Work order.
Copy out, word for word, the lines from the start of the data below through the line containing "by_cases h : u = t", and no others.

Information shown.
theorem Group.leave_resplit (g : Group) (m : BitVec 64) : g.Resplit (g.leave m) := by
  have hplace : ∀ (l : List Split) (g : Group), g.Resplit (l.foldl (fun g sp => g.placeSplit g.lastSplit sp) g) := by
    intro l
    induction l with
    | nil => exact fun g => ⟨rfl, rfl⟩
    | cons sp l ih => exact fun g => (g.placeSplit_resplit ..).trans (ih _)
  unfold Group.leave
  split
  · exact ⟨rfl, rfl⟩
  · unfold Group.eject Group.rejoin Group.refill
    dsimp only
    refine Group.Resplit.trans ?_ (Group.Resplit.trans (refillFrom_resplit 16 _) (joinRounds_resplit _ _))
    exact Group.Resplit.trans ⟨rfl, rfl⟩ (hplace _ _)

/-- The status of a lane after the aborts of a mask's threads. -/
theorem Group.lane_abortStatus (g : Group) (m : BitVec 64) (code : Nat) (detail : Nat → Nat) {u : Nat} (hu : u < 64) :
    (g.abortStatus ((threadsOf m).map (fun t => ⟨t, code, detail t⟩))).lane u =
      if m.getLsbD u then (g.lane u).abort code (detail u) else g.lane u := by
  rw [Group.abortStatus, List.foldl_map]
  refine foldl_threads (fun g : Group => g.lane u) _ (fun t x => x.abort code (detail t)) hu (fun g t _ => ?_) m g
  rw [Group.lane_setLane]
  by_cases h : u = t
  · rw [if_pos h, if_pos h, h]
  · rw [if_neg h, if_neg h]

theorem Group.abortStatus_regs (g : Group) (l : List LaneAbort) : (g.abortStatus l).regs = g.regs :=
  foldl_keep (fun g : Group => g.regs) (fun (g : Group) (a : LaneAbort) => g.setLane a.thread ((g.lane a.thread).abort a.code a.detail)) (fun _ _ => rfl) l g

/-- A lane of the mask keeps its reservation's note as the abort has left it. -/
theorem Group.lane_useReserved (g : Group) {m : BitVec 64} {t : Nat} (ht : m.getLsbD t = true) (used : List Nat) :
    (g.useReserved m used).lane t = g.lane t := by
  rw [Group.lane, Group.useReserved, FMap.getD, FMap.find_mapVals, ht, Group.lane, FMap.getD]
  cases FMap.find g.tx t <;> rfl

/-- The group after aborts of a mask's threads. -/
def Group.aborted (g : Group) (l : List LaneAbort) (dead : List Nat) : Group :=
  let used := ((l.map (fun a => (g.lane a.thread).res)).filter (fun k => decide (k ≠ 0))).eraseDups
  (((g.abortStatus l).useReserved (abortMask l) used).clearTickets dead).leave (abortMask l)

theorem State.abortLanes_of_find {s : State} {gid : Nat} {g : Group} (hg : FMap.find s.groups gid = some g) {l : List LaneAbort} (hl : l ≠ []) :
    FMap.find (s.abortLanes gid l).groups gid = some (g.aborted l (deadTickets gid (abortMask l) s.tickets)) := by
  have hempty : ¬ l.isEmpty = true := by simpa using hl
  rw [State.abortLanes, if_neg hempty]
  refine (congrArg (FMap.find · gid) (congrArg State.groups (State.modGroup_of_find ?_ _))).trans (FMap.find_insert_same ..)
  rw [State.forgetEntries, State.forgetDenials_groups, hg]

theorem Group.aborted_regs (g : Group) (l : List LaneAbort) (dead : List Nat) : (g.aborted l dead).regs = g.regs :=
  (Group.leave_resplit _ _).1.trans (g.abortStatus_regs l)

theorem abortMask_threads (m : BitVec 64) (code : Nat) (detail : Nat → Nat) : abortMask ((threadsOf m).map (fun t => ⟨t, code, detail t⟩)) = m := by
  rw [abortMask, List.map_map]
  exact (congrArg maskOf (List.map_id _)).trans (maskOf_threadsOf m)

theorem Group.lane_aborted (g : Group) (m : BitVec 64) (code : Nat) (detail : Nat → Nat) (dead : List Nat) {u : Nat} (hu : u < 64)
    (hm : m.getLsbD u = true) :
    (g.aborted ((threadsOf m).map (fun t => ⟨t, code, detail t⟩)) dead).lane u = (g.lane u).abort code (detail u) := by
  unfold Group.aborted
  dsimp only
  rw [Group.lane_of_tx (Group.leave_resplit _ _).2, abortMask_threads]
  refine (Group.lane_useReserved _ hm _).trans ?_
  rw [Group.lane_abortStatus _ _ _ _ hu, if_pos hm]

/-- The aborts of TXD: the open lanes of the split with their own code. -/
def Ctx.drops (c : Ctx) (g : Group) (b : BitVec 8) : List LaneAbort :=
  (threadsOf (g.openLanes c.split.mask)).map (fun t => ⟨t, xDrop, (c.regs.read32 c.xi t b).toNat % 256⟩)

theorem txdDrop_of_free {s : State} {c : Ctx} {g : Group} (hwho : c.who = .split c.gid c.entry) (hg : FMap.find s.groups c.gid = some g)
    (hheld : (s.part (s.partOf c.gid)).lockHolder = none) (b : BitVec 8) :
    txdDrop b s c = .next ((s.setGroup c.gid ((g.noteIssue c.entry false).withCtx c.entry (c.advance (c.split.pc + 4#64)))).abortLanes c.gid (c.drops g b)) := by
  have hput := State.putCtx_of_find (c := c.advance (c.split.pc + 4#64)) hwho (State.find_setGroup s c.gid (g.noteIssue c.entry false))
  rw [State.setGroup_setGroup] at hput
  unfold txdDrop
  rw [hg]
  dsimp only
  rw [State.modGroup_of_find hg, hput, State.releaseLockOf_of_free]
  · rfl
  · rw [State.partOf_setGroup hg (show ((g.noteIssue c.entry false).withCtx c.entry (c.advance (c.split.pc + 4#64))).ident = g.ident from rfl)]
    exact hheld

theorem keepsMs_abortLanes (s : State) (gid : Nat) (l : List LaneAbort) : KeepsMs s (s.abortLanes gid l) := by
  have h := congrArg (fun m : MemSys => { m with denials := s.ms.denials }) (s.abortLanes_settled gid l)
  exact h

/-- TXD with nothing to flush, while no one holds the lock. -/
theorem txdBody_of_free {s : State} {c : Ctx} {g : Group} (hctx : s.ctx = some c) (hs : c.single = false) (hg : FMap.find s.groups c.gid = some g)
    (hheld : (s.part (s.partOf c.gid)).lockHolder = none) (hflush : NothingToFlush s c) (b : BitVec 8) :
    txdBody b s c = .next ((s.setGroup c.gid (((g.closeRegion 3).noteIssue c.entry false).withCtx c.entry (c.advance (c.split.pc + 4#64)))).abortLanes
      c.gid (c.drops g b)) := by
  have hg1 : FMap.find (s.closeRegionOf c.gid 3).groups c.gid = some (g.closeRegion 3) := State.find_closeRegionOf hg 3
  have hheld1 : ((s.closeRegionOf c.gid 3).part ((s.closeRegionOf c.gid 3).partOf c.gid)).lockHolder = none := by
    rw [State.partOf_closeRegionOf hg, State.part_closeRegionOf, hheld]
  have hopen : (g.closeRegion 3).openLanes c.split.mask = g.openLanes c.split.mask := by
    simp only [Group.openLanes, Group.lane, g.closeRegion_tx]
  simp only [txdBody, hg, (closed_closeRegionOf s c.gid 3).withRelease hctx hflush, ite_self]
  rw [txdDrop_of_free (who_of_ctx hctx hs) hg1 hheld1, Ctx.drops, hopen, State.closeRegionOf_eq hg, State.setGroup_setGroup]
  rfl

theorem exec_txd {s : State} {c : Ctx} (hctx : s.ctx = some c) (hs : c.single = false) {b : BitVec 8} (hb : src32Ok c.allot true b = true)
    (hbusy : (c.accBusy && touchesAcc 1 b) = false) : exec (.txd b) s = finish c ((encode (.txd b)).getD 0#32) (txdBody b s c) := by
  have hx : exec (.txd b) s = execTxd b s := rfl
  rw [execTxd] at hx
  rw [exec_of_issue hx hctx (by simp [hs])]
  simp only [hb, Ctx.accWait, hbusy, Bool.not_true, Bool.false_eq_true, if_false]

theorem exec_txs {s : State} {c : Ctx} {g : Group} (hctx : s.ctx = some c) (hs : c.single = false) (hg : FMap.find s.groups c.gid = some g) {d : BitVec 8}
    (hd : dst32Ok c.allot d = true) (hbusy : (c.accBusy && touchesAcc 1 d) = false) : exec (.txs d) s = finish c ((encode (.txs d)).getD 0#32)
      (Done.seq (s.closeRegionOf c.gid 3) { c with regs := (threadsOf c.split.mask).foldl (fun r t => r.write32 t d (g.lane t).word) c.regs }) := by
  have hx : exec (.txs d) s = execTxs d s := rfl
  rw [execTxs] at hx
  rw [exec_of_issue hx hctx (by simp [hs])]
  simp only [hd, Ctx.accWait, hbusy, hg, Bool.not_true, Bool.false_eq_true, if_false]

end Sys2Proof.Machine

namespace Sys2Proof.Proofs

open Sys2Proof.Machine Sys2Proof.Claims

Solved problem.
theorem Group.leave_resplit (g : Group) (m : BitVec 64) : g.Resplit (g.leave m) := by
  have hplace : ∀ (l : List Split) (g : Group), g.Resplit (l.foldl (fun g sp => g.placeSplit g.lastSplit sp) g) := by
    intro l
    induction l with
    | nil => exact fun g => ⟨rfl, rfl⟩
    | cons sp l ih => exact fun g => (g.placeSplit_resplit ..).trans (ih _)
  unfold Group.leave
  split
  · exact ⟨rfl, rfl⟩
  · unfold Group.eject Group.rejoin Group.refill
    dsimp only
    refine Group.Resplit.trans ?_ (Group.Resplit.trans (refillFrom_resplit 16 _) (joinRounds_resplit _ _))
    exact Group.Resplit.trans ⟨rfl, rfl⟩ (hplace _ _)

/-- The status of a lane after the aborts of a mask's threads. -/
theorem Group.lane_abortStatus (g : Group) (m : BitVec 64) (code : Nat) (detail : Nat → Nat) {u : Nat} (hu : u < 64) :
    (g.abortStatus ((threadsOf m).map (fun t => ⟨t, code, detail t⟩))).lane u =
      if m.getLsbD u then (g.lane u).abort code (detail u) else g.lane u := by
  rw [Group.abortStatus, List.foldl_map]
  refine foldl_threads (fun g : Group => g.lane u) _ (fun t x => x.abort code (detail t)) hu (fun g t _ => ?_) m g
  rw [Group.lane_setLane]
  by_cases h : u = t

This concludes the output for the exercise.